In a press release, EPA Administrator Gina McCarthy said the proposed rule fits the Supreme Court’s narrower reading of the Clean Water Act while maintaining the historical coverage of the federal agencies:
“We are clarifying protection for the upstream waters that are absolutely vital to downstream communities. Clean water is essential to every single American, from families who rely on safe places to swim and healthy fish to eat, to farmers who need abundant and reliable sources of water to grow their crops, to hunters and fishermen who depend on healthy waters for recreation and their work, and to businesses that need a steady supply of water for operations.”
Jo-Ellen Darcy, assistant secretary of the Army for civil works, added:
“Today’s rulemaking will better protect our aquatic resources, by strengthening the consistency, predictability, and transparency of our jurisdictional determinations. The rule’s clarifications will result in a better public service nationwide.”
Specifically, the proposed rule clarifies that under the Clean Water Act:
- Most seasonal and rain dependent streams are protected.
- Wetlands near rivers and streams are protected.
- Other types of waters with more uncertain connections to downstream water will be evaluated through a case specific analysis of whether the connection is or is not protecting similarly situated waters.
- Agricultural exclusions are retained, and agencies have identified 53 conservation practices that will be considered exempt from Corps permits.
EPA’s webpage: Waters of the United States
Environmental groups were thrilled that the Obama administration stepped up to protect waterways where state laws are not as strong.
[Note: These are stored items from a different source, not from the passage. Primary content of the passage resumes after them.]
-- ==== Sys2Proof/Machine/Nand.lean ====
section
/-! DEFINITION. The NAND medium of the Shard log (R406–R411, R420–R425): chip enables and LUNs, interface, blocks, page maps of commit units, allocation, reclaim, wear levelling and refresh. -/

namespace Sys2Proof.Machine

open Sys2Proof

/-! ## Interface and geometry (R406–R408, R411) -/

/-- LUNs behind the chip enables that answer, those of nCE0 first (R406, R407). -/
def NandInfo.found (n : NandInfo) : Nat := n.luns0 + if n.onfi1 then n.luns1 else 0

/-- LUNs used: at most four (R406). -/
def NandInfo.lunCount (n : NandInfo) : Nat := min n.found 4

/-- The chip enable of LUN L and its LUN address there: the LUN index counts those of nCE0 first (R406). -/
def NandInfo.select (n : NandInfo) (l : Nat) : Fin 2 × Nat := if l < n.luns0 then (0, l) else (1, l - n.luns0)

/-- Bytes of the spare area that parity and header take: 70 for each codeword of 1,024 data bytes, and the 32 of the header, which come first (R409). -/
def NandInfo.spareUsed (n : NandInfo) : Nat := 32 + 70 * n.pageKiB

/-- The NAND is one the device accepts (R407). -/
def NandInfo.ok (n : NandInfo) : Bool :=
  n.onfi0 && n.paramOk && decide (n.bpc = 1) && !n.wide &&
  (decide (n.pageKiB = 2) || decide (n.pageKiB = 4) || decide (n.pageKiB = 8) || decide (n.pageKiB = 16)) &&
  decide (n.spareUsed ≤ n.spare) && decide (n.tprog ≤ 650)

/-- Blocks used of a LUN: no capacity beyond 4 GiB (R406). -/
def NandInfo.usedBlocks (n : NandInfo) : Nat := min n.blocks (4194304 / max 1 (n.pageKiB * n.ppb))

/-- Data bytes of a page. -/
def NandInfo.pageBytes (n : NandInfo) : Nat := n.pageKiB * 1024

/-- The rates of an interface, by timing mode; NV-DDR3 reaches at most 800 MT/s (R408). -/
def NandInfo.rates (n : NandInfo) (code : Nat) : List Nat :=
  match n.ifs.find? fun e => decide (e.1 = code) with
  | some e => if code = 4 then e.2.takeWhile fun r => decide (r ≤ 800) else e.2
  | none => []

/-- SDR timing mode 0, where the selection ends after three failures (R408). -/
def NandInfo.sdr0 (n : NandInfo) : Nat × Nat × Nat := (1, 0, (n.rates 1).getD 0 10)

/-- The largest k whose unit time is at most 1.4 ms, for the LUNs left (R411): (k + 1) page transfers and two programs in 1,380 µs. -/
def NandInfo.unitK (n : NandInfo) (mts luns : Nat) : Nat :=
  let bytes := n.pageBytes + n.spare
  (below (luns + 1) fun k => decide ((k + 1) * bytes + 2 * n.tprog * mts ≤ 1380 * mts)).foldl Nat.max 0

/-- The number of a block. -/
def blockKey (l b : Nat) : Nat := 65536 * l + b

/-- LUNs whose block 0 carries the factory marker, as a mask (R421). -/
def NandInfo.badLun (n : NandInfo) : Nat := bitsOf 4 fun l => n.marked.contains (blockKey l 0)

/-- All LUNs found, as a mask. -/
def NandInfo.allLuns (n : NandInfo) : Nat := 2 ^ n.lunCount - 1

/-- Factory bad blocks of LUN l (R429 BB). -/
def NandInfo.factory (n : NandInfo) (l : Nat) : Nat :=
  (n.marked.filter fun k => decide (k / 65536 = l) && decide (k % 65536 < n.usedBlocks)).length

/-! ## Pages and codewords (R409) -/

/-- A codeword can be corrected: at most 40 bit errors (R409). -/
def eccGood (n : Nat) : Bool := decide (n ≤ 40)

/-- The page header in the first 32 bytes of the spare area: unit sequence, place in the unit, erase count of the block and the CRC-32 over them; the places of the fields are the model's (R409, assumption 43). -/
def pageHeader (unit place erases : Nat) : List Nat :=
  let h := bytesLE 8 unit ++ bytesLE 2 place ++ bytesLE 4 erases ++ List.replicate 14 0
  h ++ bytesLE 4 (crc32 h)

/-! ## Blocks (R420, R423, R424) -/

def Medium.block (m : Medium) (k : Nat) : NandBlock := Sparse.get {} m.blocks k
def Medium.modBlock (m : Medium) (k : Nat) (f : NandBlock → NandBlock) : Medium :=
  { m with blocks := Sparse.set {} m.blocks k (f (m.block k)) }

/-- Block b of LUN l may hold tables or records: it is not block 0, nor bad (R420, R421). -/
def Medium.good (m : Medium) (l b : Nat) : Bool :=
  decide (b ≠ 0) && decide (b < m.info.usedBlocks) && !m.info.marked.contains (blockKey l b) && !(m.block (blockKey l b)).grown

/-- The blocks of LUN l reserved for the copies of its bad-block table: the first two good ones after block 0 (R420). -/
def Medium.tables (m : Medium) (l : Nat) : List Nat := ((List.range m.info.usedBlocks).filter (m.good l)).take 2

/-- Blocks of LUN l that may hold records. -/
def Medium.usable (m : Medium) (l : Nat) : List Nat :=
  (List.range m.info.usedBlocks).filter fun b => m.good l b && !(m.tables l).contains b

/-- The erased pool of LUN l (R423). -/
def Medium.pool (m : Medium) (l : Nat) : List Nat := (m.usable l).filter fun b => decide ((m.block (blockKey l b)).used = 0)

/-- The first of a list with the least measure. -/
def leastOf (f : Nat → Nat) : List Nat → Option Nat
  | [] => none
  | a :: t =>
    match leastOf f t with
    | none => some a
    | some b => if f a ≤ f b then some a else some b

/-- The block allocated next on LUN l: of the erased pool the one erased least often (R423). -/
def Medium.fresh (m : Medium) (l : Nat) : Option Nat := leastOf (fun b => (m.block (blockKey l b)).erases) (m.pool l)

/-- A block is erased: its count of reads starts again (R424); a bad block is not. -/
def Medium.erase (m : Medium) (k : Nat) : Medium :=
  m.modBlock k fun b => if b.grown then b else { erases := b.erases + 1 }

/-- Block b of LUN l is allocated, with its first `n` pages programmed. -/
def Medium.allocate (m : Medium) (l b n : Nat) : Medium :=
  { m.modBlock (blockKey l b) fun x => { x with used := n, stamp := m.stamp } with stamp := m.stamp + 1 }

/-- The next erased page of LUN l: in its open block, else in a block freshly allocated (R410, R423). -/
def Medium.nextPage (m : Medium) (l : Nat) : Option PageAt × Medium :=
  let o := Sparse.get 0 m.openBlk l
  let x := m.block (blockKey l o)
  if o ≠ 0 ∧ x.used < m.info.ppb then
    (some { lun := l, block := o, page := x.used }, m.modBlock (blockKey l o) fun x => { x with used := x.used + 1 })
  else
    match m.fresh l with
    | none => (none, m)
    | some b => (some { lun := l, block := b, page := 0 }, { m.allocate l b 1 with openBlk := Sparse.set 0 m.openBlk l b })

/-- Block b of LUN l is not programmed any more. -/
def Medium.close (m : Medium) (l b : Nat) : Medium :=
  if Sparse.get 0 m.openBlk l = b then { m with openBlk := Sparse.set 0 m.openBlk l 0 } else m

/-! ## Commit units and records (R410, R414) -/

/-- Committed records that can be read, newest first. -/
def Medium.recs (m : Medium) : List Rec := m.log.flatMap fun u => u.recs.reverse

/-- Bytes common to [a, a + n) and [b, b + k). -/
def overlap (a n b k : Nat) : Nat := min (a + n) (b + k) - max a b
Stated Trip Van Noppen, president of Earthjustice:
“The EPA’s new Clean Water Act rule finally restores protections so that we can begin the hard work of cleaning up our waters for our children to swim in, fish in, and drink from.
“No doubt, polluters will rail and lobby against this rule and any other clean water safeguards that keep them from dumping their toxic waste in our communities and waters, or that hold them accountable for their pollution.”
“We cannot back down on protecting the waters that eventually flow through our faucets. Our children, our health, and our very drinking water are at stake. We urge the Obama administration to resist the polluter lobbies and quickly move forward in protecting our waterways and our families.”
Not everyone was thrilled with the new rule. Colorado Gov. John Hickenlooper and Nevada Gov. Brian Sandoval of the Western Governors Association wrote a letter to McCarthy and Darcy complaining that state officials have been left out of the conversation, despite state authority to regulate water use.
In a March 10 letter, Phillip Ward of the Western States Water Council urged agency officials to delay publication of the proposed rule until EPA’s connectivity report undergoes peer review:
“EPA has indicated that its draft connectivity report will serve to inform the final rule on CWA jurisdiction. However, the draft rule’s submission to the Office of Management and Budget (OMB) before the finalization of the connectivity report raises concerns that the final report will have little or no influence on the final rule….
“Additionally, many western states have submitted individual comments for the EPA’s Science Advisory Board (SAB) to consider in its review of the draft connectivity report. EPA should carefully evaluate the SAB’s consideration of these comments and any subsequent recommendations from the final report.”
Kevin Kelly, president of the National Association of Homebuilders said the promise of clarification has brought a greater regulatory burden:
“EPA was told to make changes to the rule so that everyone understands exactly when a builder needs a federal wetlands permit before turning the first shovel of dirt. Instead, EPA has added just about everything into its jurisdiction by expanding the definition of a ‘tributary’ — even ditches and manmade canals, or any other feature that a regulator determines to have a bed, bank and high-water mark.”